Sembra sempre più vicino il licenziamento dei 331 lavoratori ex Lsu del Parco nazionale del Pollino, stabilizzati con la società “Duemila”, il cui progetto sarebbe finanziato dal Parco solo fino alla fine di novembre.

Ecco i fatti. Era il 23 novembre quando il Presidente dell’Ente Parco Nazionale del Pollino, Francesco Fino, tramite un laconico comunicato faceva sapere, ai Prefetti di Potenza, Cosenza e Matera, ai Ministeri del Lavoro, dell’Ambiente e degli Interni, alla Presidenza del Consiglio dei Ministri e ai presidenti delle Regioni Basilicata e Calabria che “la sede dell’Ente Parco è stata presidiata dai 331 lavoratori ex socialmente utili, per una forma di protesta per la minacciata definizione del rapporto di lavoro, messo a rischio dalla mancanza di risorse finanziarie necessarie per la prosecuzione del progetto”.
Il Presidente Fino, inoltre, ha volutamente marcato “la forte preoccupazione che l’attuale presidio possa sfociare in occupazione o in altra forma di contestazione stante la tensione crescente tra i lavoratori”.
Il presidio era stato deciso dai lavoratori e dai sindacati in seguito al rinvio dell’incontro previsto al Ministero del Lavoro.
Quindi, un licenziamento collettivo proprio inevitabile per i 331 lavoratori la cui posizione lavorativa è coperta soltanto fino al prossimo 10 dicembre?
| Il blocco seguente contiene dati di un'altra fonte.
-- ==== Sys2Proof/Machine/Arith.lean ====
section
/-! DEFINITION. The arithmetic of the conventions chapter: exact integers, division toward zero unless a rule
says otherwise, limiting, the rounding of the map's interpolation and the planner's integer square root. -/

namespace Sys2Proof.Machine

/-- "Limited to the range lo to hi". -/
def limit (lo hi x : Int) : Int :=
  if x < lo then lo else if hi < x then hi else x

/-- "Every division rounds toward zero unless its rule names another rounding." -/
def divZero (n d : Int) : Int :=
  Int.tdiv n d

/-- The signed 32-bit range, to which stations and fence stations are limited (R51, R106). -/
def limit32 (x : Int) : Int :=
  limit (-2147483648) 2147483647 x

/-- The quotient n / d rounded to nearest, halves away from zero (R104). -/
def divNear (n d : Int) : Int :=
  let q : Int := ((2 * n.natAbs + d.natAbs) / (2 * d.natAbs) : Nat)
  if (n < 0) = (d < 0) then q else -q

/-- The magnitude |x|. -/
def mag (x : Int) : Int :=
  if x < 0 then -x else x

/-- Greatest root found by trying the bits below `k` from the highest down. -/
def isqrtFrom : Nat → Nat → Nat → Nat
  | 0, _, r => r
  | k + 1, n, r =>
    let c := r + 2 ^ k
    isqrtFrom k n (if c * c ≤ n then c else r)

/-- "The square root is the integer square root, rounded down" (R62). -/
def isqrt (n : Nat) : Nat :=
  isqrtFrom (n.log2 / 2 + 1) n 0

/-- A division of naturals rounded up (R39). -/
def ceilDiv (n d : Nat) : Nat :=
  (n + d - 1) / d

/-- A counter that rises by 1 and is limited to at most `top`. -/
def countUp (top n : Nat) : Nat :=
  if n < top then n + 1 else top

end Sys2Proof.Machine
end

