-- ==== Sys2Proof/Machine/Ops.lean ====
section
/-! DEFINITION. The named operations over the state that every block uses: reading and updating one head, who
is in the pass, raising an event and taking a fault. -/

namespace Sys2Proof

/-- The other head. -/
def HeadId.other : HeadId → HeadId
  | .a => .b
  | .b => .a

/-- The code of a head: 0 for A, 1 for B (R190). -/
def HeadId.code : HeadId → Nat
  | .a => 0
  | .b => 1

namespace Machine

/-- The code of a head or of none: 0 A, 1 B, 2 none (R190). -/
def headCode : Option HeadId → Nat
  | some h => h.code
  | none => 2

/-! ## One head -/

/-- The blocks of one head. -/
def State.head (s : State) : HeadId → Head
  | .a => s.headA
  | .b => s.headB

/-- The state with the blocks of one head replaced. -/
def State.setHead (s : State) (h : HeadId) (x : Head) : State :=
  match h with
  | .a => { s with headA := x }
  | .b => { s with headB := x }

/-- The state with the blocks of one head changed by `f`. -/
def State.modHead (s : State) (h : HeadId) (f : Head → Head) : State :=
  s.setHead h (f (s.head h))

/-- The state with one head's sequencer changed by `f`. -/
def State.modSeq (s : State) (h : HeadId) (f : Sequencer → Sequencer) : State :=
  s.modHead h fun x => { x with seq := f x.seq }

/-- The state with one head's progress record changed by `f`. -/
def State.modProgress (s : State) (h : HeadId) (f : Progress → Progress) : State :=
  s.modSeq h fun q => { q with progress := f q.progress }

/-- The state with one head's regulator record changed by `f`. -/
def State.modReg (s : State) (h : HeadId) (f : Regulator → Regulator) : State :=
  s.modHead h fun x => { x with reg := f x.reg }

/-- The state with one head's trim record changed by `f`. -/
def State.modTrim (s : State) (h : HeadId) (f : Trim → Trim) : State :=
  s.modHead h fun x => { x with trim := f x.trim }

/-- The state with one head's map changed by `f`. -/
def State.modMap (s : State) (h : HeadId) (f : CompMap → CompMap) : State :=
  s.modHead h fun x => { x with map := f x.map }

/-- The state with one head's fired flags changed by `f`. -/
def State.modFired (s : State) (h : HeadId) (f : HeadFired → HeadFired) : State :=
  s.modHead h fun x => { x with fired := f x.fired }

/-- The head state of one head. -/
def State.headState (s : State) (h : HeadId) : HeadState :=
  (s.head h).seq.state

/-- The executing record of a head, if one is executing (R34). -/
def Sequencer.executingRecord (q : Sequencer) : Option Segment :=
  if q.executing then q.queue.head? else none

/-- The successor of the executing record: the record behind it in the queue. -/
def Sequencer.successor (q : Sequencer) : Option Segment :=
  q.queue.tail.head?

/-- The depth demand of the previous output set, D_prev (R80). -/
def State.prevDemand (s : State) : HeadId → Int
  | .a => s.ring.output.a.zDemand
  | .b => s.ring.output.b.zDemand

/-- The spindle command of the previous output set (R100). -/
def State.prevSpindle (s : State) : HeadId → Int
  | .a => s.ring.output.a.spindle
  | .b => s.ring.output.b.spindle

/-- The seven input channels of a head, in id order (R153). -/
inductive HeadInput where
  | force | torque | temp | lateral | zpos | spindle | headseq
  deriving DecidableEq, Repr

/-- Place of a head's input channel among the seven (R153). -/
def HeadInput.place : HeadInput → Nat
  | .force => 0
  | .torque => 1
  | .temp => 2
  | .lateral => 3
  | .zpos => 4
  | .spindle => 5
  | .headseq => 6

/-- The value the ring port hands over for a head's channel on the latest set (R158). -/
def State.input (s : State) (h : HeadId) (c : HeadInput) : Int :=
  s.ring.handed.getD (7 * h.code + c.place) 0

/-- The stale count of a head's group (R159). -/
def State.headStaleCount (s : State) : HeadId → Nat
  | .a => s.ring.stale.a
  | .b => s.ring.stale.b

/-! ## The pass -/

/-- The heads a set of heads names, A before B. -/
def HeadSet.members : HeadSet → List HeadId
  | .none => []
  | .a => [.a]
  | .b => [.b]
  | .both => [.a, .b]

/-- Whether a set of heads names a head. -/
def HeadSet.has (p : HeadSet) (h : HeadId) : Bool :=
  p.members.contains h

/-- A pass is active while its state is APPROACH, RUNNING or HELD (R2). -/
def PassState.active : PassState → Bool
  | .approach => true
  | .running => true
  | .held => true
  | .idle => false
  | .complete => false
  | .aborted => false

/-- Whether a pass is active (R2). -/
def State.active (s : State) : Bool :=
  s.pass.state.active

/-- Whether a head is named in the current pass. -/
def State.isPassHead (s : State) (h : HeadId) : Bool :=
  s.pass.heads.has h

/-- The X at which a head stands at a station (R51). -/
def State.xOfStation (s : State) (h : HeadId) (station : Int) : Int :=
  s.pass.x0 + station - (s.head h).profile.trim.xOffset

/-- The plunge X of a head whose executing record is a START (R5, R57). -/
def State.plungeX (s : State) (h : HeadId) : Option Int :=
  match (s.head h).seq.executingRecord with
  | some (.start station _ _ _) => some (s.xOfStation h station)
  | _ => none

/-- Commanded X set to measured X and the lag to 0 (R68). -/
def State.reseed (s : State) : State :=
  { s with planner := { s.planner with commandedX := s.planner.measuredX * 1000, lag := 0 } }

/-! ## Events and faults -/

/-- The kind number of an event kind (R183). -/
def EventKind.num : EventKind → Nat
  | .ringLost => 1
  | .halt => 2
  | .headFault => 3
  | .guardTrip => 4
  | .passEnd => 5
  | .ringRestored => 6
  | .queueStarved => 7
  | .queueLow => 8
  | .datumSet => 9
  | .markLatch => 10
  | .mapFence => 11
  | .streamExpired => 12
  | .shortSegment => 13
  | .ringTiming => 14
  | .segmentDone => 15

/-- The code of a fault kind (R188). -/
def FaultKind.code : FaultKind → Nat
  | .stopLine => 1
  | .skew => 2
  | .xStale => 3
  | .xLag => 4
  | .headStale => 5
  | .noContact => 6
  | .spinupTimeout => 7
  | .startMissed => 8
  | .saturation => 9
  | .holdLimit => 10
  | .guardExit => 11
  | .guardHalt => 12
  | .ringLoss => 13
  | .noDatum => 14
  | .startBehind => 15

/-- The HALT-class fault kinds (R187). -/
def FaultKind.haltClass : FaultKind → Bool
  | .stopLine => true
  | .skew => true
  | .xStale => true
  | .xLag => true
  | .headStale => true
  | .guardHalt => true
  | .ringLoss => true
  | .noContact => false
  | .spinupTimeout => false
  | .startMissed => false
  | .saturation => false
  | .holdLimit => false
  | .guardExit => false
  | .noDatum => false
  | .startBehind => false

/-- Two items in one detail word: the first in its low byte, the second in its high byte (R197). -/
def packDetail (lo hi : Nat) : Nat :=
  lo % 256 + 256 * (hi % 256)

/-- A number carried as a detail word, limited to 65,535 (R197). -/
def detailNumber (n : Nat) : Nat :=
  if 65535 < n then 65535 else n

/-- Whether an event kind is enabled in the mask (R183, R186). -/
def EventUnit.enables (u : EventUnit) (k : EventKind) : Bool :=
  u.mask.getLsbD (k.num - 1)

/-- The pending set after an enabled kind has been raised: its entry counts 1 more, limited to 255, and keeps
its stamp and detail; without an entry a new one is made in the place its priority gives it (R184). -/
def insertEvent (k : EventKind) (stamp detail : Nat) : List EventEntry → List EventEntry
  | [] => [⟨k, 1, stamp, detail⟩]
  | e :: es =>
    if e.kind = k then { e with count := countUp 255 e.count } :: es
    else if k.num < e.kind.num then ⟨k, 1, stamp, detail⟩ :: e :: es
    else e :: insertEvent k stamp detail es

/-- A block raises an event (R184). -/
def State.raise (s : State) (k : EventKind) (detail : Nat) : State :=
  if s.events.enables k then
    { s with events := { s.events with entries := insertEvent k s.ring.setNumber detail s.events.entries } }
  else s

/-- The fault count rises by 1, limited to 65,535, and an empty fault record is filled (R187, steps 1 and 2). -/
def State.recordFault (s : State) (k : FaultKind) (head : Option HeadId) (station value : Int) : State :=
  let record := match s.events.fault with
    | some f => f
    | none => ⟨k, head, s.ring.setNumber, station, value⟩
  { s with events := { s.events with fault := some record, faultCount := countUp 65535 s.events.faultCount } }

/-- A fault is taken: it is counted and recorded, HEAD_FAULT is raised, and HALT for a HALT-class kind
(R187). -/
def State.takeFault (s : State) (k : FaultKind) (head : Option HeadId) (station value : Int) : State :=
  let s := (s.recordFault k head station value).raise .headFault (packDetail k.code (headCode head))
  if k.haltClass then s.raise .halt (packDetail k.code 0) else s

/-! ## Guard records whose action latches -/

/-- HOLD, EXIT and HALT latch: the guard stays tripped until R122 clears it. -/
def Action.latches : Action → Bool
  | .hold => true
  | .exit => true
  | .halt => true
  | .note => false
  | .slow => false

/-- The tripped flag and the window of every latched guard record whose owner is selected are cleared
(R122). -/
def State.clearLatched (s : State) (owned : Owner → Bool) : State :=
  { s with guards := s.guards.map fun g =>
      if g.action.latches && owned g.owner then { g with tripped := false, window := [] } else g }

end Machine

end Sys2Proof
end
”Il tempo è scaduto – ha affermato in una nota Matteo Mosca, della Filcams Cgil della Basilicata – e i lavoratori sono ormai sull’orlo del baratro nel quale rischiano di precipitare irreversibilmente. Un atto di responsabilità da parte di tutte le istituzioni aprirebbe uno spiraglio alla flebile speranza. Si deve cambiare immediatamente registro nel governo di questo progetto: i soggetti istituzionali devono attivare ogni forma di iniziativa per sostenere le attività e individuarne altre”.
”E’ indispensabile – chiede ad alta voce la Cgil – riportare intorno al tavolo ministeriale tutti i soggetti firmatari della convenzione”, cioè, il Ministero del Lavoro, le due Regioni Basilicata e Calabria e lo stesso Ente Parco. Gli enti si sono impegnati a co-finanziare il progetto e bisogna ora passare dagli impegni all’attuazione.

Ma le contraddizioni sociali, a volte, lasciano con l’amaro in bocca soprattutto quando a beneficiarne sono i soggetti forti a scapito di quelli deboli. La Basilicata anche in questo, purtroppo, non fa nessun’eccezione.

Infatti, sempre nella nostra regione, si è dato recentemente il via al bando per la creazione di imprese ecocompatibili nell’area della Val D’Agri. Ovvero, per piccole e medie imprese di nuova costituzione nella forma di società di persone, società di capitali, cooperative, ditte individuali le quali opereranno prevalentemente nei seguenti ambiti: gestione sistemi ambientali; erogazione servizi ambientali; realizzazione di prodotti a basso impatto ambientale che permettano il recupero di materiali naturali e di scarto, sia urbani che di produzioni industriali e artigianali e il loro impiego produttivo ed economicamente vantaggioso allo scopo di limitare l’impatto ambientale.

Iniziativa senz’altro lodevole che non risparmia, però, una riflessione. La Val D’Agri è la stessa zona in cui, attraverso le trivelle, si sta danneggiando profondamente e irrimediabilmente l’ambiente e tutto ciò che in esso vive. A tale proposito, il finanziamento delle aziende eco compatibili rappresenta un rigurgito di coscienza?
Tali iniziative potranno essere finanziate fino ad esaurimento dei fondi pari a 810.000 euro. Non noccioline, appunto.
Forse sarebbe più giusto impegnarsi, dal lato istituzionale, per trovare i soldi anche per i 331 lavoratori (e relative famiglie) del Pollino che di certo, in attività eco compatibili, già possiedono una discreta esperienza.